Goel K M, Sweet E M, Logan R W, Warren J M, Arneil G C, Shanks R A
Lancet. 1976 May 29;1(7970):1141-5. doi: 10.1016/s0140-6736(76)91538-5.
200 Asian 300 African, Chinese, or Scottish children were examined for clinical, biochemical, and radiological evidence of vitamin-D deficiency. Among the Asians there were 10 with florid rickets and 15 with subclinical rickets. Among the African, Chinese, and Scottish children there were no cases of florid rickets and only 7 cases of subclinical rickets (3 African, 3 Chinese, and 1 Scottish). Loss of metaphyseal definition is considered to be the radiological pattern of minimal active rickets and metaphyseal bands to represent the healing stage. Serum 25-hydroxycholecalciferol concentrations were low in clinical and subclinical minimal active rickets although there was some overlap with the wide range found in the "normal" group. Elevated serum-alkaline-phosphatase levels alone should not be regarded as indicating vitamin-D deficiency. The continuing prevalence of rickets in Asian children and in particular among schoolchildren warrants immediate action, which is long overdue.

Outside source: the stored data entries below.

theorem closeSession_spec : (((s.dev.bdpArrives 2 q).chip.session q.session.toNat).isOpen = false) ∧
    bdpResponse q 0x02 q.session.toNat false .ok [] ∈ (s.dev.bdpArrives 2 q).chip.out := by
  obtain ⟨x, hx, -⟩ := reply_admitted h rfl rfl (op := 2) (by decide) .ok
  rw [bdpArrives_new h (by decide), bdpAct_close, hx]
  obtain ⟨h1, -, -, l, hl⟩ := endSession_spec ({ s.dev with
    chip := ((s.dev.chip.admitted q).setSession q.session.toNat x).send (bdpResponse q 2 q.session.toNat false .ok []) }) q.session.toNat
  refine ⟨h1, ?_⟩
  rw [hl]
  exact List.mem_append_right _ (List.mem_cons_self ..)

theorem keepalive_spec : ∃ e : Chip, s.dev.bdpArrives 3 q = { s.dev with chip := e } ∧
    e.out.head? = some (bdpResponse q 0x03 q.session.toNat false .ok []) ∧ (e.session q.session.toNat).heard = s.dev.chip.lc ∧
    (e.session q.session.toNat).lastId = some q.reqId := by
  obtain ⟨x, hx, hheard, hid, -⟩ := reply_admitted h rfl rfl (op := 3) (by decide) .ok
  have hsess := setSession_session (s.dev.chip.admitted q) q.session.toNat x
  refine ⟨_, (bdpArrives_new h (by decide)).trans (bdpAct_keepalive ..), ?_⟩
  rw [hx]
  exact ⟨rfl, (congrArg Session.heard hsess).trans hheard, (congrArg Session.lastId hsess).trans hid⟩

theorem admitted_modes : (s.dev.chip.admitted q).writable = s.dev.chip.writable ∧ (s.dev.chip.admitted q).shadow = s.dev.chip.shadow := by
  have hne {k : Nat} (hk : 0x1300 * 256 ≤ k) : k ≠ od (0x1220 + q.session.toNat) 3 := by
    have := h.2.2.1
    unfold od
    omega
  unfold Chip.writable Chip.bringUp Chip.shadow Chip.role
  rw [admitted_rd _ q (by decide) (hne (by decide)), admitted_rd _ q (by decide) (hne (by decide))]
  exact ⟨rfl, rfl⟩

theorem beginTxn_spec (hw : s.dev.chip.writable = true) (hsh : s.dev.chip.shadow = false) (ht : s.dev.chip.dict.txn = none) :
    ∃ e : Chip, s.dev.bdpArrives 0x20 q = { s.dev with chip := e } ∧
    e.dict.txn = some ⟨q.session.toNat, s.dev.chip.lc, [], []⟩ ∧ e.out.head? = some (bdpResponse q 0x20 q.session.toNat false .ok []) := by
  have hw' : (s.dev.chip.admitted q).beginRequest q.session.toNat = (s.dev.chip.admitted q).begin q.session.toNat := by
    unfold Chip.beginRequest
    rw [if_neg]
    simp [(admitted_modes h).1, (admitted_modes h).2, hw, hsh]
  refine ⟨_, (bdpArrives_new h (by decide)).trans (bdpAct_begin ..), ?_⟩
  rw [hw']
  obtain ⟨d, hd, hdict, hout, hrd⟩ := begin_spec ((admitted_txn s.dev.chip q).trans ht) q.session.toNat
  obtain ⟨x, hx, -⟩ := reply_admitted h (congrArg Dict.sessions hdict :) (hrd _ (by decide) (by decide) (by decide) (by decide)) (op := 0x20) (by decide) .ok
  rw [hd, hx]
  exact ⟨(congrArg Dict.txn hdict).trans (by rw [admitted_lc]), rfl⟩

theorem commit_spec (hsh : s.dev.chip.shadow = false) (ho : s.dev.chip.owner = some q.session.toNat) (hl : q.body.length = 12) :
    ∃ e : Chip, s.dev.bdpArrives 0x21 q = { s.dev with chip := e } ∧ e.dict.validating =
      some ⟨q.session.toNat, if bitAt (beAt q.body 0 1) 0 then some (beAt q.body 4 8) else none, .bdp 0x21 q⟩ := by
  have ho' : (s.dev.chip.admitted q).owner = some q.session.toNat := (congrArg (Option.map Txn.owner) (admitted_txn ..)).trans ho
  refine ⟨_, (bdpArrives_new h (by decide)).trans (bdpAct_commit ..), ?_⟩
  unfold Chip.commitRequest
  rw [if_neg (not_not_intro hl), if_neg (by simp [(admitted_modes h).2, hsh]), commitBy_owner ho']
  rfl

theorem rollback_spec (hsh : s.dev.chip.shadow = false) (ho : s.dev.chip.owner = some q.session.toNat) :
    (s.dev.bdpArrives 0x22 q).chip.dict.txn = none ∧ (s.dev.bdpArrives 0x22 q).mem = s.dev.mem ∧
    (s.dev.bdpArrives 0x22 q).chip.out.head? = some (bdpResponse q 0x22 q.session.toNat false .ok []) := by
  have ho' : (s.dev.chip.admitted q).owner = some q.session.toNat := (congrArg (Option.map Txn.owner) (admitted_txn ..)).trans ho
  have hr : ({ s.dev with chip := s.dev.chip.admitted q } : Dev).rollbackRequest q.session.toNat =
      (({ s.dev with chip := s.dev.chip.admitted q } : Dev).rollBack, .ok) := by
    unfold Dev.rollbackRequest
    rw [if_neg (by simp [(admitted_modes h).2, hsh])]
    exact rollbackBy_owner ho'
  obtain ⟨hout, hdict, hmem, hrd⟩ := rollBack_keeps { s.dev with chip := s.dev.chip.admitted q }
  obtain ⟨x, hx, -⟩ := reply_admitted h (congrArg Dict.sessions hdict :) (hrd _ (by decide) (by decide) (by decide) (by decide)) (op := 0x22) (by decide) .ok
  rw [bdpArrives_new h (by decide), bdpAct_rollback, hr, hx]
  exact ⟨(congrArg Dict.txn hdict :), hmem, rfl⟩

end

/-! ### OPEN -/

theorem openSession_arrives {s : State} {q : Bdp} (h : s.receives q) :
    s.dev.bdpArrives 1 q = { s.dev with chip := (s.dev.chip.bump (od 0x1100 0x10) 1).openSession q } := by
  rw [bdpArrives_handle h]
  unfold Dev.bdpHandle
  extract_lets d c
  rw [show c.bdpBarred 1 q = none from bdpBarred_off ((counted_on _).trans h.2.2.2.2.2) 1 q]
  rfl

theorem opened_spec (c : Chip) (k : Nat) (x : Session) (n : Nat) (host body : List Byte) (q : Bdp) :
    (((((c.setSession k x).wr (od (0x1220 + k) 1) n).wrDom (od (0x1220 + k) 2) host).wr (od (0x1220 + k) 3) 0).bdpReply 1 0 q false .ok
      body).session k = x ∧
    (((((c.setSession k x).wr (od (0x1220 + k) 1) n).wrDom (od (0x1220 + k) 2) host).wr (od (0x1220 + k) 3) 0).bdpReply 1 0 q false .ok
      body).rd (od (0x1220 + k) 1) = n := by
  have hne : od (0x1220 + k) 1 ≠ od (0x1220 + k) 3 := by
    unfold od
    omega
  exact ⟨(session_congr (c := c.setSession k x) rfl k).trans (setSession_session ..), (Chip.wr_rd_ne _ _ _ hne).trans (Chip.wr_rd_same _ _ _)⟩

对200名亚洲儿童、300名非洲、中国或苏格兰儿童进行了检查,以寻找维生素D缺乏的临床、生化和放射学证据。在亚洲儿童中,有10例患有典型佝偻病,15例患有亚临床佝偻病。在非洲、中国和苏格兰儿童中,没有典型佝偻病病例,只有7例亚临床佝偻病(3例非洲儿童、3例中国儿童和1例苏格兰儿童)。干骺端清晰度丧失被认为是轻度活动性佝偻病的放射学表现,干骺端带则代表愈合阶段。临床和亚临床轻度活动性佝偻病患者的血清25-羟胆钙化醇浓度较低,尽管与“正常”组的广泛范围存在一些重叠。仅血清碱性磷酸酶水平升高不应被视为维生素D缺乏的指征。亚洲儿童尤其是学龄儿童中佝偻病的持续流行情况需要立即采取行动,而这早就该进行了。